# [Assignment]
Among the records below, find the line that has "tile.drop 0x40"; from there, give the lines again exactly, and stop after the line that has "nextPort (tgetD s.bankTurn".

Dataset items

-- ==== Sys2Proof/Machine/Tiles.lean ====
section
/-! DEFINITION. Tokens, streams and the pool arbiter as commands (R44, R46-R48, R55-R66, R626). -/

namespace Sys2Proof.Machine

open Sys2Proof

/-- A signal to a fenced die is discarded, and the descriptor that sent it completes with FENCED (R65). -/
def failSignal (s : State) (desc : Option (Nat × Nat)) : State :=
  match desc.bind (fun x => descOf s x.1 x.2) with
  | none => s
  | some d =>
    if d.seqr ≥ 5 then s
    else
      maybeComplete (updDesc s d.queue d.tag (fun d =>
        { dropTodo d with issued := d.issued + 1, retired := d.retired ++ [⟨d.issued, FENCED, seqStation d, []⟩] })) d.queue d.tag

/-- TOKEN_SIGNAL (R61, R62, R65): a station signals a token of a die, for a descriptor if one is named. -/
def execTokenSignal (die tok : Nat) (sent : Signal) (s : State) : Host.Outcome State Fault Refusal :=
  .next (if 1 ≤ sent.inc ∧ sent.inc ≤ 65535 ∧ tok < 4096 ∧ isComp die then
      if dieFenced s die then settle (failSignal s sent.desc) else signalTok s die tok sent.inc
    else s)

/-- The formats of R48. -/
def tileFormats : List Nat := [0x01, 0x02, 0x03, 0x04, 0x05, 0x06, 0x07, 0x08, 0x09, 0x0A, 0x0B, 0x0C, 0x10, 0x11, 0x12, 0x20]

/-- A tile as a producer may write it (R46-R48): format and block size, rows, columns, row pitch, the scales behind the rows, and the
size of the payload. -/
def tileOk (tile : Bytes) : Bool :=
  let fmt := fld tile 0 1
  let blk := bits (fld tile 1 1) 0 3
  let rows := fld tile 2 2
  let cols := fld tile 4 2
  let pitch := fld tile 6 2
  let scales := if isBlock fmt then ceilDiv (rows * ceilDiv cols (blockSize blk)) 64 * 64 else 0
  tileFormats.contains fmt && (if isBlock fmt then decide (1 ≤ blk ∧ blk ≤ 4) else blk == 0) &&
    decide (1 ≤ rows ∧ rows ≤ 1024) && decide (1 ≤ cols ∧ cols ≤ 512) &&
    pitch % 64 == 0 && decide (64 ≤ pitch ∧ pitch ≤ 4096) && decide (packedBytes fmt cols ≤ pitch) &&
    (if isBlock fmt then fld tile 8 2 % 64 == 0 && decide (rows * pitch ≤ fld tile 8 2) else fld tile 8 2 == 0) &&
    decide (max (rows * pitch) (fld tile 8 2) + scales ≤ tile.length - 64) && decide (tile.length ≤ 64 + 65536)

/-- The tile as its producer writes it (R10, R47): the fields that the commit fixes, reserved bits and bytes 0, no cause without poison. -/
def sealTile (s : State) (die n : Nat) (st : Stream) (tile : Bytes) : Bytes :=
  let flags := bits (fld tile 0x12 1) 0 4
  tile.take 1 ++ toLe 1 (bits (fld tile 1 1) 0 3) ++ (tile.drop 2).take 0x10 ++ toLe 1 flags ++
    toLe 1 (if bit flags 1 then fld tile 0x13 1 else 0) ++ toLe 1 st.producer ++ toLe 1 die ++ toLe 2 n ++
    toLe 8 (fld tile 0x18 8 % 2 ^ 52) ++ (tile.drop 0x20).take 8 ++ toLe 4 (tile.length - 64) ++ toLe 4 (now s) ++ toLe 16 0 ++
    tile.drop 0x40

/-- STREAM_COMMIT (R55, R56): the producer's tile is published at the tail, unless the stream is full. -/
def execStreamCommit (die stream : Nat) (tile : Bytes) (s : State) : Host.Outcome State Fault Refusal :=
  .next (match tget? s.streams (streamKey die stream) with
    | none => s
    | some st =>
      if streamFill st ≥ st.slots ∨ !tileOk tile ∨ tile.length > 64 * st.slotLines ∨ stFenced s die st.producer then s
      else commitTile s die stream (sealTile s die stream st tile))

/-- STREAM_RELEASE (R55): a consumer releases the slot at its head; a mover that waited for a free slot goes on (R57). -/
def execStreamRelease (die stream st : Nat) (s : State) : Host.Outcome State Fault Refusal :=
  .next (pump (releaseSlot s die stream st))

/-! ## Bank arbitration (R44) -/

/-- Rank of a port of the pool, its ports numbered in the table's order. -/
def portRank (p : Nat) : Nat := if p < 8 then 1 else if p < 12 then 2 else if p < 16 then 3 else if p < 20 then 4 else if p < 26 then 5 else 6

/-- Key of the turn of a rank at a bank. -/
def bankKeyOf (die bank rank : Nat) : Nat := (die * 256 + bank) * 8 + rank

/-- The request that has waited longest, the first of equals (log entry 125). -/
def eldest : List (Nat × Nat) → Option (Nat × Nat)
  | [] => none
  | x :: r =>
    match eldest r with
    | some y => some (if y.2 > x.2 then y else x)
    | none => some x

/-- The port next behind the last one granted, in a circle. -/
def nextPort (last : Nat) (ps : List Nat) : Option Nat :=
  match (ps.filter (fun p => decide (last ≤ p))).foldl (fun a p => some (min (a.getD p) p)) none with
  | some p => some p
  | none => ps.foldl (fun a p => some (min (a.getD p) p)) none

/-- The port that a bank grants among its requests, each a port and the cycles that it has waited: the oldest that has waited 64 cycles or
more; else the next of the first rank that asks (R44). -/
def bankGrant (s : State) (die bank : Nat) (reqs : List (Nat × Nat)) : Option Nat :=
  match eldest (reqs.filter (fun x => decide (x.2 ≥ 64))) with
  | some x => some x.1
  | none =>
    ([1, 2, 3, 4, 5, 6] : List Nat).findSome? (fun r =>
      nextPort (tgetD s.bankTurn (bankKeyOf die bank r) 0) ((reqs.map (·.1)).filter (fun p => portRank p == r)))

/-- POOL_REQUEST_AGED (R44): a bank grants one of the requests at its ports; a grant by age is counted. -/
def execPoolRequestAged (die bank : Nat) (first : Nat × Nat) (others : List (Nat × Nat)) (s : State) : Host.Outcome State Fault Refusal :=
  .next (match bankGrant s die bank (first :: others) with
    | none => s
    | some p =>
      let s := { s with bankTurn := tput s.bankTurn (bankKeyOf die bank (portRank p)) (p + 1) 0 }
      if (first :: others).any (fun x => decide (x.2 ≥ 64)) then addF s F.QUE_POOL_AGED_AGED die 0 1 else s)

end Sys2Proof.Machine
end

# [Solution to this problem]
    tile.drop 0x40

/-- STREAM_COMMIT (R55, R56): the producer's tile is published at the tail, unless the stream is full. -/
def execStreamCommit (die stream : Nat) (tile : Bytes) (s : State) : Host.Outcome State Fault Refusal :=
  .next (match tget? s.streams (streamKey die stream) with
    | none => s
    | some st =>
      if streamFill st ≥ st.slots ∨ !tileOk tile ∨ tile.length > 64 * st.slotLines ∨ stFenced s die st.producer then s
      else commitTile s die stream (sealTile s die stream st tile))

/-- STREAM_RELEASE (R55): a consumer releases the slot at its head; a mover that waited for a free slot goes on (R57). -/
def execStreamRelease (die stream st : Nat) (s : State) : Host.Outcome State Fault Refusal :=
  .next (pump (releaseSlot s die stream st))

/-! ## Bank arbitration (R44) -/

/-- Rank of a port of the pool, its ports numbered in the table's order. -/
def portRank (p : Nat) : Nat := if p < 8 then 1 else if p < 12 then 2 else if p < 16 then 3 else if p < 20 then 4 else if p < 26 then 5 else 6

/-- Key of the turn of a rank at a bank. -/
def bankKeyOf (die bank rank : Nat) : Nat := (die * 256 + bank) * 8 + rank

/-- The request that has waited longest, the first of equals (log entry 125). -/
def eldest : List (Nat × Nat) → Option (Nat × Nat)
  | [] => none
  | x :: r =>
    match eldest r with
    | some y => some (if y.2 > x.2 then y else x)
    | none => some x

/-- The port next behind the last one granted, in a circle. -/
def nextPort (last : Nat) (ps : List Nat) : Option Nat :=
  match (ps.filter (fun p => decide (last ≤ p))).foldl (fun a p => some (min (a.getD p) p)) none with
  | some p => some p
  | none => ps.foldl (fun a p => some (min (a.getD p) p)) none

/-- The port that a bank grants among its requests, each a port and the cycles that it has waited: the oldest that has waited 64 cycles or
more; else the next of the first rank that asks (R44). -/
def bankGrant (s : State) (die bank : Nat) (reqs : List (Nat × Nat)) : Option Nat :=
  match eldest (reqs.filter (fun x => decide (x.2 ≥ 64))) with
  | some x => some x.1
  | none =>
    ([1, 2, 3, 4, 5, 6] : List Nat).findSome? (fun r =>
      nextPort (tgetD s.bankTurn (bankKeyOf die bank r) 0) ((reqs.map (·.1)).filter (fun p => portRank p == r)))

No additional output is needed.